What is needed: Look through the records below for the line with "t.stkp := rfl". Return that line and each one after it up to and including the line with "t.tval := rfl", exactly.

Records for the task:
--- --- ---

/-! ## An a register written -/

@[simp] theorem setA_cid (t : Team) (r : AReg) (x : TW) : (t.setA r x).cid = t.cid := rfl
@[simp] theorem setA_launch (t : Team) (r : AReg) (x : TW) : (t.setA r x).launch = t.launch := rfl
@[simp] theorem setA_job (t : Team) (r : AReg) (x : TW) : (t.setA r x).job = t.job := rfl
@[simp] theorem setA_ord (t : Team) (r : AReg) (x : TW) : (t.setA r x).ord = t.ord := rfl
@[simp] theorem setA_patch (t : Team) (r : AReg) (x : TW) : (t.setA r x).patch = t.patch := rfl
@[simp] theorem setA_pext (t : Team) (r : AReg) (x : TW) : (t.setA r x).pext = t.pext := rfl
@[simp] theorem setA_ndet (t : Team) (r : AReg) (x : TW) : (t.setA r x).ndet = t.ndet := rfl
@[simp] theorem setA_tgroup (t : Team) (r : AReg) (x : TW) : (t.setA r x).tgroup = t.tgroup := rfl
@[simp] theorem setA_banks (t : Team) (r : AReg) (x : TW) : (t.setA r x).banks = t.banks := rfl
@[simp] theorem setA_granules (t : Team) (r : AReg) (x : TW) : (t.setA r x).granules = t.granules := rfl
@[simp] theorem setA_inboxBase (t : Team) (r : AReg) (x : TW) : (t.setA r x).inboxBase = t.inboxBase := rfl
@[simp] theorem setA_tfLen (t : Team) (r : AReg) (x : TW) : (t.setA r x).tfLen = t.tfLen := rfl
@[simp] theorem setA_clk (t : Team) (r : AReg) (x : TW) : (t.setA r x).clk = t.clk := rfl
@[simp] theorem setA_delta (t : Team) (r : AReg) (x : TW) : (t.setA r x).delta = t.delta := rfl
@[simp] theorem setA_frozen (t : Team) (r : AReg) (x : TW) : (t.setA r x).frozen = t.frozen := rfl
@[simp] theorem setA_frozenNs (t : Team) (r : AReg) (x : TW) : (t.setA r x).frozenNs = t.frozenNs := rfl
@[simp] theorem setA_frozenWhy (t : Team) (r : AReg) (x : TW) : (t.setA r x).frozenWhy = t.frozenWhy := rfl
@[simp] theorem setA_svc (t : Team) (r : AReg) (x : TW) : (t.setA r x).svc = t.svc := rfl
@[simp] theorem setA_handler (t : Team) (r : AReg) (x : TW) : (t.setA r x).handler = t.handler := rfl
@[simp] theorem setA_depth (t : Team) (r : AReg) (x : TW) : (t.setA r x).depth = t.depth := rfl
@[simp] theorem setA_svcClk (t : Team) (r : AReg) (x : TW) : (t.setA r x).svcClk = t.svcClk := rfl
@[simp] theorem setA_svcPend (t : Team) (r : AReg) (x : TW) : (t.setA r x).svcPend = t.svcPend := rfl
@[simp] theorem setA_held (t : Team) (r : AReg) (x : TW) : (t.setA r x).held = t.held := rfl
@[simp] theorem setA_parked (t : Team) (r : AReg) (x : TW) : (t.setA r x).parked = t.parked := rfl
@[simp] theorem setA_hoop (t : Team) (r : AReg) (x : TW) : (t.setA r x).hoop = t.hoop := rfl
@[simp] theorem setA_cols (t : Team) (r : AReg) (x : TW) : (t.setA r x).cols = t.cols := rfl
@[simp] theorem setA_s (t : Team) (r : AReg) (x : TW) : (t.setA r x).s = t.s := rfl
@[simp] theorem setA_v (t : Team) (r : AReg) (x : TW) : (t.setA r x).v = t.v := rfl
@[simp] theorem setA_o (t : Team) (r : AReg) (x : TW) : (t.setA r x).o = t.o := rfl
@[simp] theorem setA_lat (t : Team) (r : AReg) (x : TW) : (t.setA r x).lat = t.lat := rfl
@[simp] theorem setA_q (t : Team) (r : AReg) (x : TW) : (t.setA r x).q = t.q := rfl
@[simp] theorem setA_w (t : Team) (r : AReg) (x : TW) : (t.setA r x).w = t.w := rfl
@[simp] theorem setA_k (t : Team) (r : AReg) (x : TW) : (t.setA r x).k = t.k := rfl
@[simp] theorem setA_m (t : Team) (r : AReg) (x : TW) : (t.setA r x).m = t.m := rfl
@[simp] theorem setA_n (t : Team) (r : AReg) (x : TW) : (t.setA r x).n = t.n := rfl
@[simp] theorem setA_tab (t : Team) (r : AReg) (x : TW) : (t.setA r x).tab = t.tab := rfl
@[simp] theorem setA_p (t : Team) (r : AReg) (x : TW) : (t.setA r x).p = t.p := rfl
@[simp] theorem setA_toks (t : Team) (r : AReg) (x : TW) : (t.setA r x).toks = t.toks := rfl
@[simp] theorem setA_flags (t : Team) (r : AReg) (x : TW) : (t.setA r x).flags = t.flags := rfl
@[simp] theorem setA_cnt (t : Team) (r : AReg) (x : TW) : (t.setA r x).cnt = t.cnt := rfl
@[simp] theorem setA_bars (t : Team) (r : AReg) (x : TW) : (t.setA r x).bars = t.bars := rfl
@[simp] theorem setA_mbx (t : Team) (r : AReg) (x : TW) : (t.setA r x).mbx = t.mbx := rfl
@[simp] theorem setA_vrm (t : Team) (r : AReg) (x : TW) : (t.setA r x).vrm = t.vrm := rfl
@[simp] theorem setA_vsat (t : Team) (r : AReg) (x : TW) : (t.setA r x).vsat = t.vsat := rfl
@[simp] theorem setA_vshape (t : Team) (r : AReg) (x : TW) : (t.setA r x).vshape = t.vshape := rfl
@[simp] theorem setA_vexc (t : Team) (r : AReg) (x : TW) : (t.setA r x).vexc = t.vexc := rfl
@[simp] theorem setA_mexc (t : Team) (r : AReg) (x : TW) : (t.setA r x).mexc = t.mexc := rfl
@[simp] theorem setA_cexc (t : Team) (r : AReg) (x : TW) : (t.setA r x).cexc = t.cexc := rfl
@[simp] theorem setA_stkb (t : Team) (r : AReg) (x : TW) : (t.setA r x).stkb = t.stkb := rfl
@[simp] theorem setA_stkl (t : Team) (r : AReg) (x : TW) : (t.setA r x).stkl = t.stkl := rfl
@[simp] theorem setA_stkp (t : Team) (r : AReg) (x : TW) : (t.setA r x).stkp = t.stkp := rfl
@[simp] theorem setA_dbgctl (t : Team) (r : AReg) (x : TW) : (t.setA r x).dbgctl = t.dbgctl := rfl
@[simp] theorem setA_tfb (t : Team) (r : AReg) (x : TW) : (t.setA r x).tfb = t.tfb := rfl
@[simp] theorem setA_tcause (t : Team) (r : AReg) (x : TW) : (t.setA r x).tcause = t.tcause := rfl
@[simp] theorem setA_tval (t : Team) (r : AReg) (x : TW) : (t.setA r x).tval = t.tval := rfl
@[simp] theorem setA_tepc (t : Team) (r : AReg) (x : TW) : (t.setA r x).tepc = t.tepc := rfl
@[simp] theorem setA_tstat (t : Team) (r : AReg) (x : TW) : (t.setA r x).tstat = t.tstat := rfl
@[simp] theorem setA_tie (t : Team) (r : AReg) (x : TW) : (t.setA r x).tie = t.tie := rfl
@[simp] theorem setA_tip (t : Team) (r : AReg) (x : TW) : (t.setA r x).tip = t.tip := rfl
@[simp] theorem setA_tscratch (t : Team) (r : AReg) (x : TW) : (t.setA r x).tscratch = t.tscratch := rfl
@[simp] theorem setA_timecmp (t : Team) (r : AReg) (x : TW) : (t.setA r x).timecmp = t.timecmp := rfl
@[simp] theorem setA_csrTaint (t : Team) (r : AReg) (x : TW) : (t.setA r x).csrTaint = t.csrTaint := rfl
@[simp] theorem setA_spad (t : Team) (r : AReg) (x : TW) : (t.setA r x).spad = t.spad := rfl
@[simp] theorem setA_spadTaint (t : Team) (r : AReg) (x : TW) : (t.setA r x).spadTaint = t.spadTaint := rfl
@[simp] theorem setA_sick (t : Team) (r : AReg) (x : TW) : (t.setA r x).sick = t.sick := rfl
@[simp] theorem setA_unseen (t : Team) (r : AReg) (x : TW) : (t.setA r x).unseen = t.unseen := rfl
@[simp] theorem setA_told (t : Team) (r : AReg) (x : TW) : (t.setA r x).told = t.told := rfl
@[simp] theorem setA_heard (t : Team) (r : AReg) (x : TW) : (t.setA r x).heard = t.heard := rfl
@[simp] theorem setA_fresh (t : Team) (r : AReg) (x : TW) : (t.setA r x).fresh = t.fresh := rfl
@[simp] theorem setA_touch (t : Team) (r : AReg) (x : TW) : (t.setA r x).touch = t.touch := rfl
@[simp] theorem setA_coming (t : Team) (r : AReg) (x : TW) : (t.setA r x).coming = t.coming := rfl
@[simp] theorem setA_ways (t : Team) (r : AReg) (x : TW) : (t.setA r x).ways = t.ways := rfl
@[simp] theorem setA_bfmt (t : Team) (r : AReg) (x : TW) : (t.setA r x).bfmt = t.bfmt := rfl
@[simp] theorem setA_books (t : Team) (r : AReg) (x : TW) : (t.setA r x).books = t.books := rfl
@[simp] theorem setA_cache (t : Team) (r : AReg) (x : TW) : (t.setA r x).cache = t.cache := rfl
@[simp] theorem setA_acc (t : Team) (r : AReg) (x : TW) : (t.setA r x).acc = t.acc := rfl
@[simp] theorem setA_accTaint (t : Team) (r : AReg) (x : TW) : (t.setA r x).accTaint = t.accTaint := rfl
@[simp] theorem setA_accSick (t : Team) (r : AReg) (x : TW) : (t.setA r x).accSick = t.accSick := rfl
@[simp] theorem setA_found (t : Team) (r : AReg) (x : TW) : (t.setA r x).found = t.found := rfl
@[simp] theorem setA_mfmt (t : Team) (r : AReg) (x : TW) : (t.setA r x).mfmt = t.mfmt := rfl
@[simp] theorem setA_mringA (t : Team) (r : AReg) (x : TW) : (t.setA r x).mringA = t.mringA := rfl
@[simp] theorem setA_mringB (t : Team) (r : AReg) (x : TW) : (t.setA r x).mringB = t.mringB := rfl
@[simp] theorem setA_mnest (t : Team) (r : AReg) (x : TW) : (t.setA r x).mnest = t.mnest := rfl
@[simp] theorem setA_active (t : Team) (r : AReg) (x : TW) : (t.setA r x).active = t.active := rfl
@[simp] theorem setA_rA (t : Team) (r : AReg) (x : TW) : (t.setA r x).rA = t.rA := rfl
@[simp] theorem setA_rB (t : Team) (r : AReg) (x : TW) : (t.setA r x).rB = t.rB := rfl
@[simp] theorem setA_engine (t : Team) (r : AReg) (x : TW) : (t.setA r x).engine = t.engine := rfl
@[simp] theorem setA_engineFree (t : Team) (r : AReg) (x : TW) : (t.setA r x).engineFree = t.engineFree := rfl
@[simp] theorem setA_plaitObs (t : Team) (r : AReg) (x : TW) : (t.setA r x).plaitObs = t.plaitObs := rfl
@[simp] theorem setA_hidden (t : Team) (r : AReg) (x : TW) : (t.setA r x).hidden = t.hidden := rfl
@[simp] theorem setA_inbound (t : Team) (r : AReg) (x : TW) : (t.setA r x).inbound = t.inbound := rfl
@[simp] theorem setA_border (t : Team) (r : AReg) (x : TW) : (t.setA r x).border = t.border := rfl
@[simp] theorem setA_inbox (t : Team) (r : AReg) (x : TW) : (t.setA r x).inbox = t.inbox := rfl
@[simp] theorem setA_plaits (t : Team) (r : AReg) (x : TW) : (t.setA r x).plaits = t.plaits := rfl
@[simp] theorem setA_copies (t : Team) (r : AReg) (x : TW) : (t.setA r x).copies = t.copies := rfl
@[simp] theorem setA_xferFree (t : Team) (r : AReg) (x : TW) : (t.setA r x).xferFree = t.xferFree := rfl
@[simp] theorem setA_advances (t : Team) (r : AReg) (x : TW) : (t.setA r x).advances = t.advances := rfl
@[simp] theorem setA_cpx (t : Team) (r : AReg) (x : TW) : (t.setA r x).cpx = t.cpx := rfl
@[simp] theorem setA_pend (t : Team) (r : AReg) (x : TW) : (t.setA r x).pend = t.pend := rfl
@[simp] theorem setA_waiting (t : Team) (r : AReg) (x : TW) : (t.setA r x).waiting = t.waiting := rfl
@[simp] theorem setA_traps (t : Team) (r : AReg) (x : TW) : (t.setA r x).traps = t.traps := rfl
@[simp] theorem setA_freezeReq (t : Team) (r : AReg) (x : TW) : (t.setA r x).freezeReq = t.freezeReq := rfl
@[simp] theorem setA_lastPulse (t : Team) (r : AReg) (x : TW) : (t.setA r x).lastPulse = t.lastPulse := rfl
@[simp] theorem setA_nextId (t : Team) (r : AReg) (x : TW) : (t.setA r x).nextId = t.nextId := rfl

--- --- ---

Exercise solution:
@[simp] theorem setA_stkp (t : Team) (r : AReg) (x : TW) : (t.setA r x).stkp = t.stkp := rfl
@[simp] theorem setA_dbgctl (t : Team) (r : AReg) (x : TW) : (t.setA r x).dbgctl = t.dbgctl := rfl
@[simp] theorem setA_tfb (t : Team) (r : AReg) (x : TW) : (t.setA r x).tfb = t.tfb := rfl
@[simp] theorem setA_tcause (t : Team) (r : AReg) (x : TW) : (t.setA r x).tcause = t.tcause := rfl
@[simp] theorem setA_tval (t : Team) (r : AReg) (x : TW) : (t.setA r x).tval = t.tval := rfl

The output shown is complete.